#### [WHAT IS REQUIRED]
There is one span to output from the data below: the lines starting at the line with "the flags. -/" and ending at the line with "DIV_ZERO and RX is unchanged. -/". Output it exactly, ends included, nothing more.

───── RECORDS FOR THE TASK

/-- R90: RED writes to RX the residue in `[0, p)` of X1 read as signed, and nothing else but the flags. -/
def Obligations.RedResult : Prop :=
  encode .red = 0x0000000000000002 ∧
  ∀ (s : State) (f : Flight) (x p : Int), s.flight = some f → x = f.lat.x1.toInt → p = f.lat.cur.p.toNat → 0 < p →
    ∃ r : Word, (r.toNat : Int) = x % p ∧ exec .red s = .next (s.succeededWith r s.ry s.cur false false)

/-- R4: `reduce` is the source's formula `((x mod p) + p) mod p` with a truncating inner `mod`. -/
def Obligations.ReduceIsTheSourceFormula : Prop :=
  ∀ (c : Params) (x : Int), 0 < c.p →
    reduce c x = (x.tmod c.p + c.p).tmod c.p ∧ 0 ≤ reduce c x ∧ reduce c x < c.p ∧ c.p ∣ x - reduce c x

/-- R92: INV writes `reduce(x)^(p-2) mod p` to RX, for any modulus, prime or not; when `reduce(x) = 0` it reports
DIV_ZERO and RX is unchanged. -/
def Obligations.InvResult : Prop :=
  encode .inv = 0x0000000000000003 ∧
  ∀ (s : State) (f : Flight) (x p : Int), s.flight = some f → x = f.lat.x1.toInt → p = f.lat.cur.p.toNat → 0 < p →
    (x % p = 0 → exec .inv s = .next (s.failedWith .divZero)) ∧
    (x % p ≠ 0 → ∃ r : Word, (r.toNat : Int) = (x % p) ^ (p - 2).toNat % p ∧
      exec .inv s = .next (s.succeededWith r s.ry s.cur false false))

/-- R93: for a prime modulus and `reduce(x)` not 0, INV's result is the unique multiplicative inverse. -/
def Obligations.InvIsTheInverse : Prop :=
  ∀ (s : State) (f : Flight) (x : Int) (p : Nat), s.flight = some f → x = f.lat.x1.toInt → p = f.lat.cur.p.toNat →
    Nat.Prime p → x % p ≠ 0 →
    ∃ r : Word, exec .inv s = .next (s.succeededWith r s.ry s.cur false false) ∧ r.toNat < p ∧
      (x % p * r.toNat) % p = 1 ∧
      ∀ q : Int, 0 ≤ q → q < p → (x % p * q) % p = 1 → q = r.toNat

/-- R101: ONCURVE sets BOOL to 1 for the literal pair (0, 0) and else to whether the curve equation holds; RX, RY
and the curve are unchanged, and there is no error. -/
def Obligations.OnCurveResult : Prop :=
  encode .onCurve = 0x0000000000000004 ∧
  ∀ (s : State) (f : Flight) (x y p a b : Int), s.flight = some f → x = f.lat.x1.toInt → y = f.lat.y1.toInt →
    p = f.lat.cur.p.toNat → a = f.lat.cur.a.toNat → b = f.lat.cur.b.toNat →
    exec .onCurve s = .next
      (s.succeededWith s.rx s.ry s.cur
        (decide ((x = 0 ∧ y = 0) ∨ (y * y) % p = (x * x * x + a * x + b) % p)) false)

──────────
───── RECORDS FOR THE TASK

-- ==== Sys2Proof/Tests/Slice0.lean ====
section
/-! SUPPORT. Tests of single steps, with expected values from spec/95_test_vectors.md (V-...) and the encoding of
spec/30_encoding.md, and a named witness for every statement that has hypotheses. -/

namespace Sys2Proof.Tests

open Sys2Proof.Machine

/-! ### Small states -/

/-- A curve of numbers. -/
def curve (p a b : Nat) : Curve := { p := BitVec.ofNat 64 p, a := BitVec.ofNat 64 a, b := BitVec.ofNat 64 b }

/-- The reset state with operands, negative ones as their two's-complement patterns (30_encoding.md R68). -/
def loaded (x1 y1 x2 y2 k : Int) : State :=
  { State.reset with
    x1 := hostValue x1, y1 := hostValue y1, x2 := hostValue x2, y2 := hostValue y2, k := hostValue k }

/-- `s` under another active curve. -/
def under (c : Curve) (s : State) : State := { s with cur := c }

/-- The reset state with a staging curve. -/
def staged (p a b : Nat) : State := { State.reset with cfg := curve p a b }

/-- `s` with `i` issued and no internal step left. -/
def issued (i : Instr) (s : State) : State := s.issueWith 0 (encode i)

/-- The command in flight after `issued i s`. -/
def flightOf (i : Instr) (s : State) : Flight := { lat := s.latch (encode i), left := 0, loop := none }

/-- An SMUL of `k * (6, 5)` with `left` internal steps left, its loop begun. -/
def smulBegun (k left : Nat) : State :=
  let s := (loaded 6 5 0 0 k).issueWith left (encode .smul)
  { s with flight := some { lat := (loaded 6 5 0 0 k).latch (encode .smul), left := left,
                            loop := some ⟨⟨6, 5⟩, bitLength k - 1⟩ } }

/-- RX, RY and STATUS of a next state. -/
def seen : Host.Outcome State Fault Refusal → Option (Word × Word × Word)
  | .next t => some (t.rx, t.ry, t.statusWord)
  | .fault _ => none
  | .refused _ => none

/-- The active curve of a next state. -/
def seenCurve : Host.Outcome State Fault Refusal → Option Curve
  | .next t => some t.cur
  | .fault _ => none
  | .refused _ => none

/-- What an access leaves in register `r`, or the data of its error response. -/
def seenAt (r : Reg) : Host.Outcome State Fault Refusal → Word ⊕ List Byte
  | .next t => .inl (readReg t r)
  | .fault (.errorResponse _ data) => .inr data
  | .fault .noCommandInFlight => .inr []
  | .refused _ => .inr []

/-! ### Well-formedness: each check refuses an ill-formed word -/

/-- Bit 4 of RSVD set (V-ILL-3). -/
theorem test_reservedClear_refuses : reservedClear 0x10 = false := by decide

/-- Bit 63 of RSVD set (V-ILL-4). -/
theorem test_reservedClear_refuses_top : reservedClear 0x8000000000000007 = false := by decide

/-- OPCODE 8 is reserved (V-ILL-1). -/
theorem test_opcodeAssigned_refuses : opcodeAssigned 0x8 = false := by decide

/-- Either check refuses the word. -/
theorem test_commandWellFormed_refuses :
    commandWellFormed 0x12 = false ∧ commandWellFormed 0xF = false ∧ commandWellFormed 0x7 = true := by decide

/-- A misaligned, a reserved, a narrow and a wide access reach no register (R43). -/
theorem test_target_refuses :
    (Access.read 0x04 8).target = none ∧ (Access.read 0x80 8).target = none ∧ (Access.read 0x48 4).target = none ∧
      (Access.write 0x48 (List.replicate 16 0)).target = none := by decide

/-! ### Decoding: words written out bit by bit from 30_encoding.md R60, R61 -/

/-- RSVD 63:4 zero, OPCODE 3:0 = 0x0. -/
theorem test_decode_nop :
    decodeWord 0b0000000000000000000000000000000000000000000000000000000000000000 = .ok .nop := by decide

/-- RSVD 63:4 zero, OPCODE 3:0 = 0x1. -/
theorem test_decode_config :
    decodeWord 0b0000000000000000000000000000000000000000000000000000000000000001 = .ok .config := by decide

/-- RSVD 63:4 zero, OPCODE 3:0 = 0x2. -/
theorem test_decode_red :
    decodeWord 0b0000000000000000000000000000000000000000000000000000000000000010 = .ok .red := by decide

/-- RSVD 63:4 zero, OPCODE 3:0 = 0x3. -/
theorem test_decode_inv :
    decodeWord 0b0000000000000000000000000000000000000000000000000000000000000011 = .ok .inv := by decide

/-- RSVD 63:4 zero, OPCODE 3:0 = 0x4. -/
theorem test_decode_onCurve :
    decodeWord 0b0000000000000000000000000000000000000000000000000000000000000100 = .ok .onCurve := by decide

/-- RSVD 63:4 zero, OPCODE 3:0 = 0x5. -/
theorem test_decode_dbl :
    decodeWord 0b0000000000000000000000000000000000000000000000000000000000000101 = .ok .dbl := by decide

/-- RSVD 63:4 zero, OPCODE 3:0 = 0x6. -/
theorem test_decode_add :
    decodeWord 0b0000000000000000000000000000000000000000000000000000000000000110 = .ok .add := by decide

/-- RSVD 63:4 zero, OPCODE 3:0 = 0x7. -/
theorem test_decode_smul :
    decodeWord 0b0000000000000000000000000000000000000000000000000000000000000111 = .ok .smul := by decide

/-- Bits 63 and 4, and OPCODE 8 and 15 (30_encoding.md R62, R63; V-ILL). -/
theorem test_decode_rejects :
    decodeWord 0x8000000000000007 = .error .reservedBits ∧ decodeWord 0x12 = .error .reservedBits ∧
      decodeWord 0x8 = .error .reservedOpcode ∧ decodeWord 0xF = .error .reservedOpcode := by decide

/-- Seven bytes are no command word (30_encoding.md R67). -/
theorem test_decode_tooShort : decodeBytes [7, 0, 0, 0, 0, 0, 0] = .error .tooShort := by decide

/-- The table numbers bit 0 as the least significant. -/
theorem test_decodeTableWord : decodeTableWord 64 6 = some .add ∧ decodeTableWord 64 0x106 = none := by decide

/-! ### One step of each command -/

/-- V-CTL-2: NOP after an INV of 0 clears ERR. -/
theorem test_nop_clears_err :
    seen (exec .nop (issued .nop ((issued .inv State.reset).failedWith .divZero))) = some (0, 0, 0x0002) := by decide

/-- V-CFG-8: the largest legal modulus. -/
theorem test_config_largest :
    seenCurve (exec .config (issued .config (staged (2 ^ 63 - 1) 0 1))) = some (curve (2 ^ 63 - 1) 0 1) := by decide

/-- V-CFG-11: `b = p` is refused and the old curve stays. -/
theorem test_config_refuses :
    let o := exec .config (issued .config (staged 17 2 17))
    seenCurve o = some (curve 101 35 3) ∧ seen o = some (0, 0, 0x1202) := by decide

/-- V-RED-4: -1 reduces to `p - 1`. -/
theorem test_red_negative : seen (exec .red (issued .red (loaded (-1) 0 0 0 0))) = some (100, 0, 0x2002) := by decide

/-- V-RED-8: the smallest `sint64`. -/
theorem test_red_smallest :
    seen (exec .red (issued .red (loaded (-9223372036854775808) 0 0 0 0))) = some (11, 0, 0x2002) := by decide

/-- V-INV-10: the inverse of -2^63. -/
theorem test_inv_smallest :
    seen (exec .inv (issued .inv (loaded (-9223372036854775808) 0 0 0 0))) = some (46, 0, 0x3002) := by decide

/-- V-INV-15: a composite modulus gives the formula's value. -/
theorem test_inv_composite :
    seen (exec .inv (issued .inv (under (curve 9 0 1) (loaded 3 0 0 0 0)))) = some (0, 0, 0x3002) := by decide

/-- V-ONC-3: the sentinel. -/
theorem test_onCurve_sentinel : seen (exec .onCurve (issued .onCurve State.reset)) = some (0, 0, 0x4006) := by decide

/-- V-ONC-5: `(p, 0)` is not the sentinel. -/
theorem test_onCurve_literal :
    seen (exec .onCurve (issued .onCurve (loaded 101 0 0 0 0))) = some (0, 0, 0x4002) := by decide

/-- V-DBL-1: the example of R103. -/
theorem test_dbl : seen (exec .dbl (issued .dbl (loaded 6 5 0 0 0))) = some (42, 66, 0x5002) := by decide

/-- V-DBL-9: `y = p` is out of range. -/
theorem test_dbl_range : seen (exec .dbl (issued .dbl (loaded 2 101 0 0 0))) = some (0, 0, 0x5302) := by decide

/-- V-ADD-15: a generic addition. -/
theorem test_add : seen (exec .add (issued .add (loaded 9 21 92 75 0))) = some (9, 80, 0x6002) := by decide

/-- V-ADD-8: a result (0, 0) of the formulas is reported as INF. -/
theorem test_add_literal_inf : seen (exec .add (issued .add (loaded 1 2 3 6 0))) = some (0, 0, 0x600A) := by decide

──────────

#### [SOLUTION FOR THIS TASK]
/-- R90: RED writes to RX the residue in `[0, p)` of X1 read as signed, and nothing else but the flags. -/
def Obligations.RedResult : Prop :=
  encode .red = 0x0000000000000002 ∧
  ∀ (s : State) (f : Flight) (x p : Int), s.flight = some f → x = f.lat.x1.toInt → p = f.lat.cur.p.toNat → 0 < p →
    ∃ r : Word, (r.toNat : Int) = x % p ∧ exec .red s = .next (s.succeededWith r s.ry s.cur false false)

/-- R4: `reduce` is the source's formula `((x mod p) + p) mod p` with a truncating inner `mod`. -/
def Obligations.ReduceIsTheSourceFormula : Prop :=
  ∀ (c : Params) (x : Int), 0 < c.p →
    reduce c x = (x.tmod c.p + c.p).tmod c.p ∧ 0 ≤ reduce c x ∧ reduce c x < c.p ∧ c.p ∣ x - reduce c x

/-- R92: INV writes `reduce(x)^(p-2) mod p` to RX, for any modulus, prime or not; when `reduce(x) = 0` it reports
DIV_ZERO and RX is unchanged. -/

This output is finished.